Twitter agrees to buy artificial intelligence firm
In a blog post, Twitter chief executive Jack Dorsey said he was buying Magic Pony Technology “so Twitter can continue to be the best place to see what’s happening and why it matters, first.”
Seeking to shore up slowing growth, the social media company has recently months begun emphasising video on its site.
Magic Pony uses machine learning, a way of teaching software to perform tasks without explicit programming instructions based on pattern recognition, a technology that’s “increasingly at the core of everything we build at Twitter,” Dorsey said.
Twitter paid about $150m (€132.5m) for Magic Pony, according to a person familiar with the matter. The terms of the deal, which were not disclosed by Twitter, were previously reported by Tech Crunch.
Magic Pony’s technology uses artificial intelligence for visual effects. It can be used to clean up pixelated images or create new images.
It can be used to improve video streaming — especially in environments where bandwidth and connectivity isn’t ideal — or to automatically build landscapes for computer games.
The company, created in 2014 by graduates from Imperial College London with backgrounds in computer vision, mathematics and neuroscience, trains neural networks to process visual information.

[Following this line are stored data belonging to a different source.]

/-- States and operands that meet the hypotheses of LodgeCommands. -/
theorem wit_lodge_commands_2 :
  (∃ s : State, ∃ ch : Nat, ∃ tag : Nat, ∃ c : Cmd, Ready s ch tag 0x0204 c) ∧
  (∃ s : State, ∃ ch : Nat, ∃ tag : Nat, ∃ c : Cmd, Ready s ch tag 0x0205 c ∧ bufOk s c = false) ∧
  (∃ s : State, ∃ ch : Nat, ∃ tag : Nat, ∃ c : Cmd, Ready s ch tag 0x0205 c ∧ let b := settRd s (bufPa c) (min (bufLen c) 8320)
    bufOk s c = true ∧ bufPoisoned s (bufPa c) (bufLen c) = none ∧ blobOk b = false) ∧
  (∃ s : State, ∃ ch : Nat, ∃ tag : Nat, ∃ c : Cmd, Ready s ch tag 0x0205 c ∧ let f := fun hi lo => bytesAt c.body hi lo
    let b := settRd s (bufPa c) (min (bufLen c) 8320)
    let u := cohLook (bufPa c) (min (bufLen c) 8320) s
    let g := fun hi lo => bytesAt b hi lo
    let r : LodgeReq := ⟨f 17 16, f 18 18, f 19 19, f 20 20, g 32 32, g 34 33, g 36 36, g 35 35⟩
    bufOk s c = true ∧ bufPoisoned s (bufPa c) (bufLen c) = none ∧ ∃ st, blobOk b = true ∧ planLodge r u = .error st) ∧
  (∃ s : State, ∃ ch : Nat, ∃ tag : Nat, ∃ c : Cmd, Ready s ch tag 0x0205 c ∧ let f := fun hi lo => bytesAt c.body hi lo
    let b := settRd s (bufPa c) (min (bufLen c) 8320)
    let u := cohLook (bufPa c) (min (bufLen c) 8320) s
    let g := fun hi lo => bytesAt b hi lo
    let r : LodgeReq := ⟨f 17 16, f 18 18, f 19 19, f 20 20, g 32 32, g 34 33, g 36 36, g 35 35⟩
    bufOk s c = true ∧ bufPoisoned s (bufPa c) (bufLen c) = none ∧ ∃ lid, ∃ l, blobOk b = true ∧ planLodge r u = .ok (lid, l)) ∧
  (∃ s : State, ∃ ch : Nat, ∃ tag : Nat, ∃ c : Cmd, Ready s ch tag 0x0206 c) ∧
  (∃ s : State, ∃ ch : Nat, ∃ tag : Nat, ∃ c : Cmd, Ready s ch tag 0x0207 c) ∧
  (∃ s : State, ∃ ch : Nat, ∃ tag : Nat, ∃ c : Cmd, Ready s ch tag 0x0208 c) :=
  ⟨⟨withCmds (lodged) [cmdL 0x0204 []], 0, 7, cmdL 0x0204 [], ready_of (by decide +kernel)⟩,
  ⟨asks (live) 0x0205 [1], 0, 7, cmd0 0x0205 [1], ready_of (by decide +kernel), by decide +kernel⟩,
  ⟨asks (live) 0x0205 (leBytes 8 0x2000 ++ leBytes 4 192), 0, 7, cmd0 0x0205 (leBytes 8 0x2000 ++ leBytes 4 192), ready_of (by decide +kernel), by decide +kernel, by decide +kernel, by decide +kernel⟩,
  ⟨asks (pooled) 0x0205 (leBytes 8 0x2000 ++ leBytes 4 192 ++ leBytes 4 0 ++ leBytes 2 0 ++ [0x20, 0x40, 0x41]), 0, 7, cmd0 0x0205 (leBytes 8 0x2000 ++ leBytes 4 192 ++ leBytes 4 0 ++ leBytes 2 0 ++ [0x20, 0x40, 0x41]), ready_of (by decide +kernel), by decide +kernel, by decide +kernel, stBadLid, by decide +kernel, rfl⟩,
  ⟨asks (pooled) 0x0205 (leBytes 8 0x2000 ++ leBytes 4 192 ++ leBytes 4 0 ++ leBytes 2 511 ++ [0x20, 0x40, 0x41]), 0, 7, cmd0 0x0205 (leBytes 8 0x2000 ++ leBytes 4 192 ++ leBytes 4 0 ++ leBytes 2 511 ++ [0x20, 0x40, 0x41]), ready_of (by decide +kernel), by decide +kernel, by decide +kernel, _, _, by decide +kernel, ok_of (by decide +kernel)⟩,
  ⟨withCmds (lodged) [cmdL 0x0206 []], 0, 7, cmdL 0x0206 [], ready_of (by decide +kernel)⟩,
  ⟨withCmds (lodged) [cmdL 0x0207 []], 0, 7, cmdL 0x0207 [], ready_of (by decide +kernel)⟩,
  ⟨withCmds (lodged) [cmdL 0x0208 []], 0, 7, cmdL 0x0208 [], ready_of (by decide +kernel)⟩⟩

/-- States and operands that meet the hypotheses of LodgeCommands. -/
theorem wit_lodge_commands_3 :
  (∃ s : State, ∃ ch : Nat, ∃ tag : Nat, ∃ c : Cmd, Ready s ch tag 0x0209 c ∧ jrnHasRoom s = true) :=
  ⟨asks (live) 0x0209 [], 0, 7, cmd0 0x0209 [], ready_of (by decide +kernel), by decide +kernel⟩

/-- States and operands that meet the hypotheses of IdistInputsAndDeliveries. -/
theorem wit_idist_inputs_and_deliveries_1 :
  (∃ s : State, ∃ m : Msg, inTransit s 0xE4 m = false) ∧
  (∃ s : State, ∃ id, ∃ h, ∃ l, idistRuns s = true ∧ bestSrc s = some (id, .hart h l)) ∧
  (∃ s : State, ∃ id, idistRuns s = true ∧ bestSrc s = some (id, .post)) ∧
  (∃ s : State, (idistRuns s = false ∨ bestSrc s = none)) ∧
  (∃ s : State, ∃ g : Nat, ∃ t : Nat, smFind s.idist.holdEnd g = some t) ∧
  (∃ s : State, ∃ p : Nat, ∃ d : Delivery, s.idist.inFlight.find? (fun d => d.pcn == p) = some d ∧ let u : State := { s with idist := { s.idist with inFlight := s.idist.inFlight.erase d } }
    refusal u d = none) ∧
  (∃ s : State, ∃ p : Nat, ∃ d : Delivery, s.idist.inFlight.find? (fun d => d.pcn == p) = some d ∧ let u : State := { s with idist := { s.idist with inFlight := s.idist.inFlight.erase d } }
    ∃ r, refusal u d = some r) ∧
  (∃ s : State, ∃ d : Delivery, ∃ r : Nat, ∃ l : List (Delivery × Nat), s.idist.refused = (d, r) :: l) :=
  ⟨⟨live, { agent := 480, line := 0, arg := 8191 }, by decide +kernel⟩,
  ⟨{ put live [(.idist, Off.HART_MAP + 8 * 255, 0x30F), (.idist, Off.TSET + 24, 2 ^ 63), (.idist, Off.SRC + 8 * 32, 2 ^ 32 + 0x8F)] with idist := { live.idist with copies := [(4 * 255 + 1, { extEn := true })] } }, 32, 255, .k, by decide +kernel, by decide +kernel⟩,
  ⟨put { lodged with lodges := [(511, { state := .running, srcBase := 1024, log2Src := 4, slotBase := 4095, slots := 1 })] } [(.idist, Off.SRC + 8 * 1024, 2 ^ 32 + 0x201), (.idist, Off.SRC_LID + 4 * 64, 511), (.idist, Off.VSLOT_AREA + 16 * 4095, 1)], 1024, by decide +kernel, by decide +kernel⟩,
  ⟨live, Or.inr (by decide +kernel)⟩,
  ⟨{ put live [] with idist := { live.idist with holdEnd := [(63, 9)] } }, 63, 9, by decide +kernel⟩,
  ⟨{ put ((cpu .k (fun c => { c with csr := [(0x5C1, 2)] }))) [] with idist := { live.idist with inFlight := [⟨32, 1, false, .k, 255, 271, 0, false⟩] } }, 271, ⟨32, 1, false, .k, 255, 271, 0, false⟩, by decide +kernel, by decide +kernel⟩,
  ⟨{ put live [] with idist := { live.idist with inFlight := [⟨32, 1, false, .k, 255, 271, 0, false⟩] } }, 271, ⟨32, 1, false, .k, 255, 271, 0, false⟩, by decide +kernel, 4, by decide +kernel⟩,
  ⟨{ put live [] with idist := { live.idist with refused := [(⟨32, 1, false, .k, 255, 271, 0, false⟩, 4)] } }, ⟨32, 1, false, .k, 255, 271, 0, false⟩, 4, [], by decide +kernel⟩⟩

/-- States and operands that meet the hypotheses of IdistInputsAndDeliveries. -/
theorem wit_idist_inputs_and_deliveries_2 :
  (∃ s : State, ∃ v : Nat, ∃ p : Posting, s.idist.postings.find? (fun p => p.slot == v) = some p) ∧
  (∃ s : State, ∃ v : Nat, ∃ h : Nat, ∃ lid : Nat, ∃ p : Nat, s.idist.recalls.find? (fun r => r.1 == v) = some (v, h, lid) ∧ mapPcn s h = some p ∧ let moving := s.idist.inFlight.any (fun d => d.pcn == p && d.lid == lid) = true ∨ s.idist.refused.any (fun d => d.1.pcn == p) = true
    moving) ∧
  (∃ s : State, ∃ v : Nat, ∃ h : Nat, ∃ lid : Nat, ∃ p : Nat, s.idist.recalls.find? (fun r => r.1 == v) = some (v, h, lid) ∧ mapPcn s h = some p ∧ let moving := s.idist.inFlight.any (fun d => d.pcn == p && d.lid == lid) = true ∨ s.idist.refused.any (fun d => d.1.pcn == p) = true
    (¬moving)) :=
  ⟨⟨{ put live [] with idist := { live.idist with postings := [⟨1024, 4095, 511, 0, 0, 1, 0, none⟩] } }, 4095, ⟨1024, 4095, 511, 0, 0, 1, 0, none⟩, by decide +kernel⟩,
  ⟨{ put live [(.idist, Off.HART_MAP + 8 * 255, 0x30F)] with idist := { live.idist with recalls := [(4095, 255, 0)], inFlight := [⟨32, 1, false, .k, 255, 271, 0, false⟩] } }, 4095, 255, 0, 271, by decide +kernel, by decide +kernel, Or.inl (by decide +kernel)⟩,
  ⟨{ put live [(.idist, Off.HART_MAP + 8 * 255, 0x30F)] with idist := { live.idist with recalls := [(4095, 255, 0)] } }, 4095, 255, 0, 271, by decide +kernel, by decide +kernel, by decide +kernel⟩⟩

The network can be taught to learn what a high-quality image looks like when converted to a lower-quality image and then can reverse this process, taking poor-quality images and turning them into high-quality ones.

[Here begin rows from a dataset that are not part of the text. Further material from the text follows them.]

-- ==== Sys2Proof/Machine/Display.lean ====
section
/-! DEFINITION. CLS and DRW (spec/41_display.md). -/

namespace Sys2Proof.Machine

/-- CLS (41_display.md R140). -/
def execCls (s : State) : Result := .next (s.writeFB 0#2048).advance

/-- What DRW computes from the values held before it: the new framebuffer and the collision
(41_display.md R141). -/
def State.drawSprite (s : State) (x y : RegIdx) (n : Nibble) : Bitplane × Bool :=
  blit s.fb (spritePixels (s.readV x) (s.readV y) (s.mem.readBlock (s.indexAddr 0) n.toNat))

/-- DRW Vx, Vy, n (41_display.md R141): coordinates sampled first, VF written last. -/
def execDrw (x y : RegIdx) (n : Nibble) (s : State) : Result :=
  let d := s.drawSprite x y n
  withIndexAccess .dataRead (encode (.drw x y n)) n.toNat s ((s.writeFB d.1).writeFlag d.2).advance

end Sys2Proof.Machine
end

Before the Twitter acquisition, Magic Pony was backed by £4.3m (€5.57) in funding, according to public filings, including two investment rounds from London-based Octopus Ventures in July 2015 and May 2016.
London venture firm Balderton Capital also was a backer. The company was valued at £21m in its last financing round in May 2016.
Many of Twitter’s competitors, including Facebook and Snapchat, are also sharpening their focus on video.
In an attempt to keep up, Twitter has been emphasising its ability to broadcast live events, including its Periscope video service, and earlier this year made a deal with the National Football League to broadcast its Thursday night games alongside relevant tweets.